Uma noite que teve de tudo: houve reviravolta histórica, festejos, abraços, choro, uma presidente a invadir a conferência e um Abel condecorado como “o melhor da história” do clube de São Paulo. Tudo pela mão do Abel que o próprio Abel lembra que “nunca foi o melhor aluno da escola, que nunca foi o melhor jogador de futebol, que não é o melhor treinador”

O Palmeiras está na final da Libertadores, onde vai defrontar os rivais do Flamengo.
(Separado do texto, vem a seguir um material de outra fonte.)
/-- Width in bits (R46, R167). -/
def Fmt.width : Fmt → Nat
  | .f32 => 32
  | .bf16 => 16
  | .f16 => 16
  | .e4m3 => 8
  | .e5m2 => 8
  | .fp4x => 4
  | .e8m0 => 8

/-- The code of the largest finite magnitude (R46). -/
def Fmt.maxFinite : Fmt → Nat
  | .f32 => 0x7F7FFFFF
  | .bf16 => 0x7F7F
  | .f16 => 0x7BFF
  | .e4m3 => 0x7E
  | .e5m2 => 0x7B
  | .fp4x => 0x7
  | .e8m0 => 0xFE

/-- The code of +infinity where the format has one (R46). -/
def Fmt.infCode : Fmt → Option Nat
  | .f32 => some 0x7F800000
  | .bf16 => some 0x7F80
  | .f16 => some 0x7C00
  | .e5m2 => some 0x7C
  | _ => none

/-- The canonical NaN (R55); FP4X has none. -/
def Fmt.canonical : Fmt → Nat
  | .f32 => 0x7FC00000
  | .bf16 => 0x7FC0
  | .f16 => 0x7E00
  | .e4m3 => 0x7F
  | .e5m2 => 0x7E
  | .fp4x => 0
  | .e8m0 => 0xFF

/-- DAZ and FTZ act on these formats only (R56). -/
def Fmt.flushes : Fmt → Bool
  | .f32 | .bf16 | .f16 => true
  | _ => false

/-- The format of a floating-class code (R119). -/
def Fmt.ofCode : Nat → Fmt
  | 0 => .f32
  | 1 => .bf16
  | 2 => .f16
  | 3 => .e4m3
  | 4 => .e5m2
  | 5 => .fp4x
  | _ => .e8m0

/-- A decoded value: a NaN with its sign, its fraction, the width of that fraction and whether it is
signalling; an infinity; or the number `± m · 2^e`, a signed zero when `m` is 0 (R47). -/
inductive FV
  | nan (s : Bool) (fr w : Nat) (sig : Bool)
  | inf (s : Bool)
  | fin (s : Bool) (m : Nat) (e : Int)
deriving DecidableEq, Repr

/-- Floating flags in the order of FCSR.FLG (R59). -/
abbrev Flags := BitVec 5

def flNV : Flags := 16
def flDZ : Flags := 8
def flOF : Flags := 4
def flUF : Flags := 2
def flNX : Flags := 1

/-- A result element and the flags it raises. -/
structure FRes where
  code : Nat
  fl : Flags := 0
deriving DecidableEq, Repr

/-- The FCSR fields that an instruction reads when it issues, with its rounding mode resolved (R53, R59). -/
structure FCtx where
  mode : Nat := 0
  dn : Bool := false
  daz : Bool := false
  ftz : Bool := false
deriving DecidableEq, Repr

/-- The exact magnitude `m · 2^e`, or a value strictly between it and `(m + 1) · 2^e` when sticky. -/
structure Mag where
  m : Nat
  e : Int
  sticky : Bool := false
deriving DecidableEq, Repr

/-- Decoding of a code of a format (R46, R47), with DAZ applied where `daz` is set (R56). -/
def Fmt.unpack (k : Fmt) (daz : Bool) (code : Nat) : FV :=
  match k with
  | .e8m0 => if code = 0xFF then .nan false 0 1 false else .fin false 1 (code - 127)
  | _ =>
    let f := k.frac
    let ew := k.width - 1 - f
    let s := code.testBit (k.width - 1)
    let ex := (code / 2 ^ f) % 2 ^ ew
    let fr := code % 2 ^ f
    let top := 2 ^ ew - 1
    let special := ex == top && (k.infCode.isSome || (k == .e4m3 && fr == 7))
    if special then
      (if fr = 0 then .inf s else .nan s fr f (k != .e4m3 && !fr.testBit (f - 1)))
    else if ex = 0 then
      (if k == .fp4x && fr == 0 then .fin false 0 0
       else if daz && k.flushes then .fin s 0 0
       else .fin s fr (1 - (k.bias : Int) - f))
    else .fin s (2 ^ f + fr) ((ex : Int) - k.bias - f)

/-- `code` with the sign bit of the format. -/
def Fmt.signed (k : Fmt) (s : Bool) (code : Nat) : Nat := if s then code + 2 ^ (k.width - 1) else code

/-- A signed zero; FP4X has only one zero (R187). -/
def Fmt.zero (k : Fmt) (s : Bool) : Nat := if k = .fp4x then 0 else k.signed s 0

/-- Position of the highest one bit of a magnitude as a power of two. -/
def Mag.log2 (x : Mag) : Int := (x.m.log2 : Int) + x.e

/-- The number of units of `2^uq` that a magnitude rounds to, and whether that is inexact. `mode` is a code
of R51 other than dynamic, `s` the sign and `q` the random bits of R52. -/
def Mag.roundAt (x : Mag) (uq : Int) (mode : Nat) (s : Bool) (q : Nat) : Nat × Bool :=
  let k := uq - x.e
  if k ≤ 0 then (x.m * 2 ^ k.natAbs, x.sticky)
  else
    let kn := k.toNat
    let n := x.m / 2 ^ kn
    let rem := x.m % 2 ^ kn
    let half := 2 ^ (kn - 1)
    let inexact := rem != 0 || x.sticky
    let up : Bool :=
      match mode with
      | 0 | 6 => decide (half < rem) || (rem == half && (x.sticky || n % 2 == 1))
      | 2 => s && inexact
      | 3 => !s && inexact
      | 4 => decide (half ≤ rem)
      | _ => false
    if mode = 5 then
      let t := if kn ≤ 16 then x.m * 2 ^ (16 - kn) else x.m / 2 ^ (kn - 16)
      ((t + q) / 65536, inexact)
    else (if up then n + 1 else n, inexact)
Mas antes disso houve uma “noite histórica”, daquelas que nos relembram que 22 homens a correr atrás de uma bola é bem mais do que isso.

Para que se perceba o contexto, é preciso regressar-se à passada sexta-feira, o dia em que o Palmeiras foi ao Equador para ser quase humilhado pelo LDU Quito e regressar com uma derrota por 3-0 na primeira-mão da meia-final da competição.

Para estar a ler este artigo já deve ter percebido o que aconteceu. Minuto 20 e Ramón Sousa marca o primeiro do Palmeiras, minuto 45 foi Bruno Fuchs e, as 68’ e 81’, houve bis de Raphael Veiga. Tal qual uma tragédia grega, depois da abismal desilusão, o impensável aconteceu e houve apoteose entre os adeptos verde e brancos brasileiros nas bancadas do Allianz Parque.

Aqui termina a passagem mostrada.